Description of the task | Somewhere below, one line contains "else tileField target" and a later line contains "its result. -/". Output those two lines and everything between them exactly, and nothing else.

Data for the task |
/---

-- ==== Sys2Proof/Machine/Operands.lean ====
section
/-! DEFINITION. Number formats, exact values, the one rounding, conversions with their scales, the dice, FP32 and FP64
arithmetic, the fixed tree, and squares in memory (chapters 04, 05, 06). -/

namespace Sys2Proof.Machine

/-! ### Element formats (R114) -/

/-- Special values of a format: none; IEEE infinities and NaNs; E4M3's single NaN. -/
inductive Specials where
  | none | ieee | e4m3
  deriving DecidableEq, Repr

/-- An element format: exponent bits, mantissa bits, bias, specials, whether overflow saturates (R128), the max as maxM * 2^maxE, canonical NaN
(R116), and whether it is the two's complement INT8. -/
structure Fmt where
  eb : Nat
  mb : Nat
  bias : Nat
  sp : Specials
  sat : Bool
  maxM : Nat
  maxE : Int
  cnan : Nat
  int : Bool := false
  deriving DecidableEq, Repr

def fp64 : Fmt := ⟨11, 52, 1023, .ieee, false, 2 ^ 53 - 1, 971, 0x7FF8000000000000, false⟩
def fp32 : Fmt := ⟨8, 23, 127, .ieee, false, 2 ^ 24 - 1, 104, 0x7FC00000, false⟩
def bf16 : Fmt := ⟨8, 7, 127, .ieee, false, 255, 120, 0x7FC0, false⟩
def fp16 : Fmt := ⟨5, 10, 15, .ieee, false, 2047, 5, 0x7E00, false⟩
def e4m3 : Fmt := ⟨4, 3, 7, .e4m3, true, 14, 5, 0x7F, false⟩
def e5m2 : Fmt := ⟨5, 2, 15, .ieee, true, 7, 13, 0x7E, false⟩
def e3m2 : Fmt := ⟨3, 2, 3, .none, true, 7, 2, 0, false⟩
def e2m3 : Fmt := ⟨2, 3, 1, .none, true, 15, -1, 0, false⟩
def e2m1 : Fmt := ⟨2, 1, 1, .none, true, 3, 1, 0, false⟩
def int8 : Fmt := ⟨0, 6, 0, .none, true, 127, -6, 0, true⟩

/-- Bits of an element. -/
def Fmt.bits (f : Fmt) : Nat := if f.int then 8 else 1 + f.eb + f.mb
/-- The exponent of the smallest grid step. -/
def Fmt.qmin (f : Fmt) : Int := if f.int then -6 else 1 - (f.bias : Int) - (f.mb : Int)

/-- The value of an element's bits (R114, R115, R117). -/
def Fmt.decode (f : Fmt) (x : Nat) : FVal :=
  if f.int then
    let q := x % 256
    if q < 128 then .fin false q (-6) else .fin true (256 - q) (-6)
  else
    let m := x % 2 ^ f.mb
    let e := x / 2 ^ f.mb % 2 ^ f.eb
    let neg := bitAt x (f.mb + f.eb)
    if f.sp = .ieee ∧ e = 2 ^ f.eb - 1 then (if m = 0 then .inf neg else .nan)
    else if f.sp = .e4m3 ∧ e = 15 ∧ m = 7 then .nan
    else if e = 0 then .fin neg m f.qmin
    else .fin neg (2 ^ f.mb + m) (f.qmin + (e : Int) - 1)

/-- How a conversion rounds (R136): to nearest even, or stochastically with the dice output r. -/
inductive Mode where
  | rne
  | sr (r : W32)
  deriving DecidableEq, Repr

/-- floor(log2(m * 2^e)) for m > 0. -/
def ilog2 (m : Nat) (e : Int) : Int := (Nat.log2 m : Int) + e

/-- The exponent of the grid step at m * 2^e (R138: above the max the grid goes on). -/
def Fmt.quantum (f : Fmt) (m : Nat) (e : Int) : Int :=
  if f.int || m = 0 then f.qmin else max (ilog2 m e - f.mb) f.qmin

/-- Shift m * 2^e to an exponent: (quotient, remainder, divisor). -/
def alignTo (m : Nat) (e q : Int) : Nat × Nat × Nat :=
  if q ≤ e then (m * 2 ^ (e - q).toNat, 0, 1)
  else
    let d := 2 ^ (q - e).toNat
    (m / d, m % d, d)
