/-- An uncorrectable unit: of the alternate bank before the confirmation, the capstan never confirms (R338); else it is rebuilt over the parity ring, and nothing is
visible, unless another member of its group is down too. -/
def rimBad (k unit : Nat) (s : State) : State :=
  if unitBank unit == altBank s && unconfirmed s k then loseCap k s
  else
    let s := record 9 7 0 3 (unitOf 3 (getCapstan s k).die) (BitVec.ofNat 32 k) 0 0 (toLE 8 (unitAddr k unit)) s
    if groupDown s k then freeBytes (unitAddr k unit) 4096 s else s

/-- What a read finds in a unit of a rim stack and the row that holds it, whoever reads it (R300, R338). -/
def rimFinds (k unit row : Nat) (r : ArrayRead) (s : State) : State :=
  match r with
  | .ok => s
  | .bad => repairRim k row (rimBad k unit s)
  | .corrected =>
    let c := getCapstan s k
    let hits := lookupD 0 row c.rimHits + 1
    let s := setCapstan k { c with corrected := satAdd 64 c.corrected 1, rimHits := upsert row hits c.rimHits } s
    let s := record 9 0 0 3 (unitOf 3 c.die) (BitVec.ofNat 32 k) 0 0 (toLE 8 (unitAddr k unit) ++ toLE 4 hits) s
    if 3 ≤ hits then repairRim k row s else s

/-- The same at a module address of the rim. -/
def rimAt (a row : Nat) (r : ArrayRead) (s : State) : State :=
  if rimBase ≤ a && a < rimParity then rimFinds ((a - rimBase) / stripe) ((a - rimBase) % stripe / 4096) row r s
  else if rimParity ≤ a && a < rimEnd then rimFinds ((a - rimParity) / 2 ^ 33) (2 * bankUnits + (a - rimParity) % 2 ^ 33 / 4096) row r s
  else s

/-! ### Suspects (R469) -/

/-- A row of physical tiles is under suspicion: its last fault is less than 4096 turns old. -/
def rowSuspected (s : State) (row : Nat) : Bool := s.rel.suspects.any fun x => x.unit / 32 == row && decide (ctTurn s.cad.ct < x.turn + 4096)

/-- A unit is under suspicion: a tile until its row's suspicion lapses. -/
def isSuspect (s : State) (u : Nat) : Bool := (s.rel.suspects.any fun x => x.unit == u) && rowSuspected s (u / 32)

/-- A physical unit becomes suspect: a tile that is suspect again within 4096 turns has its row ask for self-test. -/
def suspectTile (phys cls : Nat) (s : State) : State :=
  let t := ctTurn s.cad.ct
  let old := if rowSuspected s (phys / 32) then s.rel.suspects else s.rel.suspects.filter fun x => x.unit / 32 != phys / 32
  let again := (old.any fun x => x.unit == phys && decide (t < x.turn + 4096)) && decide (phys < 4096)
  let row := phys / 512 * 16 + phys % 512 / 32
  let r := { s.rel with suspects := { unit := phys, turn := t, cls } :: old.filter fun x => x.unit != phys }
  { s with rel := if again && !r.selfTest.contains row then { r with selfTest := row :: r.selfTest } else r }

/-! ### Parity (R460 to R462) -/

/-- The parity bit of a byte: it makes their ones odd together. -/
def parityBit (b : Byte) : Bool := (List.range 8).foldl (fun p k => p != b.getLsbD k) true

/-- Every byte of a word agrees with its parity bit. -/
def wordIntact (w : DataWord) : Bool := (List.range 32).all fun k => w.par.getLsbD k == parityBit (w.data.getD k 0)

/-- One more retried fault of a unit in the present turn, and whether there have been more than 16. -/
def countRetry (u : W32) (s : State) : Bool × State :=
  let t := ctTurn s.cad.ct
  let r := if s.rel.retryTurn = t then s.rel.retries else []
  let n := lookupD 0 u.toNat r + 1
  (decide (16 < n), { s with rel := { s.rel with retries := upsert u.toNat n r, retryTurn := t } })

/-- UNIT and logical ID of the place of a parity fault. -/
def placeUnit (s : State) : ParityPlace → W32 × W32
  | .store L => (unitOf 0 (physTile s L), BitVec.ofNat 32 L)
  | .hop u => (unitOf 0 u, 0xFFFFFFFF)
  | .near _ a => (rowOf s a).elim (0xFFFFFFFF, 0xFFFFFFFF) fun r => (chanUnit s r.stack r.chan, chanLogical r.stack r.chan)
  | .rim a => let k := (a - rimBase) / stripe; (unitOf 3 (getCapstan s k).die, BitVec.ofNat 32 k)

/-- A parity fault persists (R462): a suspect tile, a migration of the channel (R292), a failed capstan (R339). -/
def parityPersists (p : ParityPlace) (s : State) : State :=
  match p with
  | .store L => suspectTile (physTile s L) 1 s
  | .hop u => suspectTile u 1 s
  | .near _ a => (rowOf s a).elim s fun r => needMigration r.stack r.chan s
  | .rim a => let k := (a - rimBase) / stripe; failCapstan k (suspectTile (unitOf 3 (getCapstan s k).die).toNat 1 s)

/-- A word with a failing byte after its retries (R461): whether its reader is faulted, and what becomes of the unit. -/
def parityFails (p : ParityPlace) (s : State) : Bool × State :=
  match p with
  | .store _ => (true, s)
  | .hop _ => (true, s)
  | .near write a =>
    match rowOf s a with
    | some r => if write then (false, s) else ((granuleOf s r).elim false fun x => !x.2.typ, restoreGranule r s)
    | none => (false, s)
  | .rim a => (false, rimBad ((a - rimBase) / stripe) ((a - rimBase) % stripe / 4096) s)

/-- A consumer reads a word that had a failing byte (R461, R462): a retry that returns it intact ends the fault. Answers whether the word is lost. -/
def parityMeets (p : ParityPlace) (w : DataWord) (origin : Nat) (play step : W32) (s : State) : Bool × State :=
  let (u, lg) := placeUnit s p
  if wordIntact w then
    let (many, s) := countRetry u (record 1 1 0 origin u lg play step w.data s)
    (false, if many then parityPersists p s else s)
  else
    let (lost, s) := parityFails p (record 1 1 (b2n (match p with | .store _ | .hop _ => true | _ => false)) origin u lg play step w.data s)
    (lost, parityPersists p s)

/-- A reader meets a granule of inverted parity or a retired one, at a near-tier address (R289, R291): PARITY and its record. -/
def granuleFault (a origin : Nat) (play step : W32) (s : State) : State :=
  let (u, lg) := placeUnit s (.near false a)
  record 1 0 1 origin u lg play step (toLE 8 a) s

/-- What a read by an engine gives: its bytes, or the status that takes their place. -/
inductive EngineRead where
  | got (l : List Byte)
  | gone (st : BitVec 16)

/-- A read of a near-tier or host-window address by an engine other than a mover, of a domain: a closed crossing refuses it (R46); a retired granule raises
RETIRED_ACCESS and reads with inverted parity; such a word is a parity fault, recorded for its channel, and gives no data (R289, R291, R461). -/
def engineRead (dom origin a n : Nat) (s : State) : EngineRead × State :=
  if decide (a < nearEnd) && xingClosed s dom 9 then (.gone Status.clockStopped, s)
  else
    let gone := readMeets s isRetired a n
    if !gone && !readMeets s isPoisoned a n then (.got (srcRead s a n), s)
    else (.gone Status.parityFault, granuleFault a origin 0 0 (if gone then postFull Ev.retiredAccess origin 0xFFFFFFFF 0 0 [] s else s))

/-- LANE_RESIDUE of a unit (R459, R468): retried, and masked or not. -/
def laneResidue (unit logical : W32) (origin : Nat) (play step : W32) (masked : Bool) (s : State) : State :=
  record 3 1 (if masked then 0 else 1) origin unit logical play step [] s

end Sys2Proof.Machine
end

\---
/---

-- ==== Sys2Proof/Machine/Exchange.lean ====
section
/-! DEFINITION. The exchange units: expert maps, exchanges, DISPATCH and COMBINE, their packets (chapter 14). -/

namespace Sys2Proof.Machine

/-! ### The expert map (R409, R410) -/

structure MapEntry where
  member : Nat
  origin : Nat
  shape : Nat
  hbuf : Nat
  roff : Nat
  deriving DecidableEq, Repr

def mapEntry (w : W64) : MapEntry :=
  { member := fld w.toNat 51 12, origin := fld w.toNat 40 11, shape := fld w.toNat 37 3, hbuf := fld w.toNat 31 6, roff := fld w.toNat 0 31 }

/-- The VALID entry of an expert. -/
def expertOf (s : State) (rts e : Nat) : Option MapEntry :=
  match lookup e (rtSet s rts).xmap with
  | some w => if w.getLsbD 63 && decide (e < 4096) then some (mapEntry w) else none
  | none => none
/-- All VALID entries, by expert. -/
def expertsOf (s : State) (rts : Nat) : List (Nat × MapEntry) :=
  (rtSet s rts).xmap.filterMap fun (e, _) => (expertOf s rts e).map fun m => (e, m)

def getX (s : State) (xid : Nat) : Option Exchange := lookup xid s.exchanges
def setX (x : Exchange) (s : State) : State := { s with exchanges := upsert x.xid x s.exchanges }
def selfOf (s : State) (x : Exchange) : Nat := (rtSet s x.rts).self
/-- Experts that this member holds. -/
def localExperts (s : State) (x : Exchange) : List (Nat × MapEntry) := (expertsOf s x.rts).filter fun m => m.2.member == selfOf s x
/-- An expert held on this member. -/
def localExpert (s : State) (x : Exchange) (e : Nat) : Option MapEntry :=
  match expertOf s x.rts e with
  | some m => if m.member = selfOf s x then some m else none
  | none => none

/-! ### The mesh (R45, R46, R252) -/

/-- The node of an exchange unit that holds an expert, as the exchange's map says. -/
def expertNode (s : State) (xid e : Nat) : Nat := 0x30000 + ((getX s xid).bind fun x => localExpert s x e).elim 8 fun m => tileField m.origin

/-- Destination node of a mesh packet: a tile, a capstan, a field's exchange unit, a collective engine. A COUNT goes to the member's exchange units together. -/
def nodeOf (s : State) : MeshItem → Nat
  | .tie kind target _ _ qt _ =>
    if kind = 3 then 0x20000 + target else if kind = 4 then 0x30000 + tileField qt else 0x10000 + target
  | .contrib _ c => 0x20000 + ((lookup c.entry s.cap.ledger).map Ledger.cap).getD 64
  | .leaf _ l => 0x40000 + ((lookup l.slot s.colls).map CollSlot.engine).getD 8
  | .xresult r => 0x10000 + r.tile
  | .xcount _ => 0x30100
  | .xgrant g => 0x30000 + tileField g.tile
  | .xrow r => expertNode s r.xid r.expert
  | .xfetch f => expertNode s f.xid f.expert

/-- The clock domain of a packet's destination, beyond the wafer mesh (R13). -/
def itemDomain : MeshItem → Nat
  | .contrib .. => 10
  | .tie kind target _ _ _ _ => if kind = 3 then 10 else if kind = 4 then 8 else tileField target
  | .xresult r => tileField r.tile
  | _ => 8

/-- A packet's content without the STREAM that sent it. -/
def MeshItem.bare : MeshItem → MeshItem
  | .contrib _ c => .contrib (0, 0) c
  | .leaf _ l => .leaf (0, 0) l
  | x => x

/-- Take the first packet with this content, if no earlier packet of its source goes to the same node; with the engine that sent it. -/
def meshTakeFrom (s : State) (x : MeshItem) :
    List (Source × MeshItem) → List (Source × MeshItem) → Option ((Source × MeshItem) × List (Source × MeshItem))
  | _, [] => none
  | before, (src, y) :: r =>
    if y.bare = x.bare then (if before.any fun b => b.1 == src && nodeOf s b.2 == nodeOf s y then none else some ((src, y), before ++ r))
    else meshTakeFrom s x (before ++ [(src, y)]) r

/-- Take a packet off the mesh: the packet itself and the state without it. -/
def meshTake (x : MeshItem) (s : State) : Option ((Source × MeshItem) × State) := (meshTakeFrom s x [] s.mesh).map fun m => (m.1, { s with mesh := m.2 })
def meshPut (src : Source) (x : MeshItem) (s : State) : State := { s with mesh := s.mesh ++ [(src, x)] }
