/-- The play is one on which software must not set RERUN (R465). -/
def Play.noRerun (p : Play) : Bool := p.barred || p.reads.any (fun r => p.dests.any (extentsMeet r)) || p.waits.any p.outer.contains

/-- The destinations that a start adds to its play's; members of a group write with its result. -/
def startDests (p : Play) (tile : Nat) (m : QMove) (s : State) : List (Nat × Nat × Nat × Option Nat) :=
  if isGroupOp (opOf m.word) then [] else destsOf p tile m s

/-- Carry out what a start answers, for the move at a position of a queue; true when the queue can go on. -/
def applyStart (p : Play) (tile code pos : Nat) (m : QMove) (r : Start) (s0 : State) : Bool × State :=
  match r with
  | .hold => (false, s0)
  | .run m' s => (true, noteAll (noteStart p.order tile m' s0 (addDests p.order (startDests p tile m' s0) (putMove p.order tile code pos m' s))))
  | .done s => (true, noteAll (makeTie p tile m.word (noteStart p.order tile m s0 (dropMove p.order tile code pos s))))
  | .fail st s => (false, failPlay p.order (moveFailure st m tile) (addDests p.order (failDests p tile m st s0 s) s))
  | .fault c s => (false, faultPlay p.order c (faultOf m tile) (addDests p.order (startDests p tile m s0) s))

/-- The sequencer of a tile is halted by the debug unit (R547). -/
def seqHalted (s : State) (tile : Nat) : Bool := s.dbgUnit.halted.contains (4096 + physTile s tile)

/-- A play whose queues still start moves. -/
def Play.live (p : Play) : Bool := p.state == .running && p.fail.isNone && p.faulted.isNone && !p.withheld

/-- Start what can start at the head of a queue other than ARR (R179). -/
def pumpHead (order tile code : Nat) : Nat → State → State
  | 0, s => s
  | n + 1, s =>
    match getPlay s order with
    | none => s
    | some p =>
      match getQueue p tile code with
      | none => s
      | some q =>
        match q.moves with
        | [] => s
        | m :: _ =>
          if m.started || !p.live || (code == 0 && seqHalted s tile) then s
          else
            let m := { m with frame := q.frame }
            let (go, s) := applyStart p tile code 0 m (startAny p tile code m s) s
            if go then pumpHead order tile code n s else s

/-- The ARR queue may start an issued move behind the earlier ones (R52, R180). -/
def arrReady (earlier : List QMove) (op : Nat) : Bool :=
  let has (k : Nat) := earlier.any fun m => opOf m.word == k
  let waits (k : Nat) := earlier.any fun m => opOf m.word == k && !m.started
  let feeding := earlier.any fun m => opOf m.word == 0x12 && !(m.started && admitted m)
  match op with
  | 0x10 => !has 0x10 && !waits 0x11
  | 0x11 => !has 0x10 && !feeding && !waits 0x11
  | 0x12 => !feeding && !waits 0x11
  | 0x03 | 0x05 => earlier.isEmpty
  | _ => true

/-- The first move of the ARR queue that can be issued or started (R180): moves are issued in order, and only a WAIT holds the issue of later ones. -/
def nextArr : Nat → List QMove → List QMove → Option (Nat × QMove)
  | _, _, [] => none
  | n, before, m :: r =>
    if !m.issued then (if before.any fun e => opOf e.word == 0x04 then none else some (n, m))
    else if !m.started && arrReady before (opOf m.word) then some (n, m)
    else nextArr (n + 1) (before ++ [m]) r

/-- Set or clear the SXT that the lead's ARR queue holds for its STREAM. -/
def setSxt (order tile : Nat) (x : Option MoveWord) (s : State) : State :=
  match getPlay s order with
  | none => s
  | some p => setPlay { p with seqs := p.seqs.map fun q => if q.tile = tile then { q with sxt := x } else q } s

\---

The completed task |
  | .tie kind target _ _ _ _ => if kind = 3 then 10 else if kind = 4 then 8 else tileField target
  | .xresult r => tileField r.tile
  | _ => 8

/-- A packet's content without the STREAM that sent it. -/
def MeshItem.bare : MeshItem → MeshItem
  | .contrib _ c => .contrib (0, 0) c
  | .leaf _ l => .leaf (0, 0) l
  | x => x

/-- Take the first packet with this content, if no earlier packet of its source goes to the same node; with the engine that sent it. -/
def meshTakeFrom (s : State) (x : MeshItem) :
    List (Source × MeshItem) → List (Source × MeshItem) → Option ((Source × MeshItem) × List (Source × MeshItem))
  | _, [] => none
  | before, (src, y) :: r =>
    if y.bare = x.bare then (if before.any fun b => b.1 == src && nodeOf s b.2 == nodeOf s y then none else some ((src, y), before ++ r))
    else meshTakeFrom s x (before ++ [(src, y)]) r

/-- Take a packet off the mesh: the packet itself and the state without it. -/
def meshTake (x : MeshItem) (s : State) : Option ((Source × MeshItem) × State) := (meshTakeFrom s x [] s.mesh).map fun m => (m.1, { s with mesh := m.2 })
def meshPut (src : Source) (x : MeshItem) (s : State) : State := { s with mesh := s.mesh ++ [(src, x)] }
/-- The play is one on which software must not set RERUN (R465). -/
def Play.noRerun (p : Play) : Bool := p.barred || p.reads.any (fun r => p.dests.any (extentsMeet r)) || p.waits.any p.outer.contains

/-- The destinations that a start adds to its play's; members of a group write with its result. -/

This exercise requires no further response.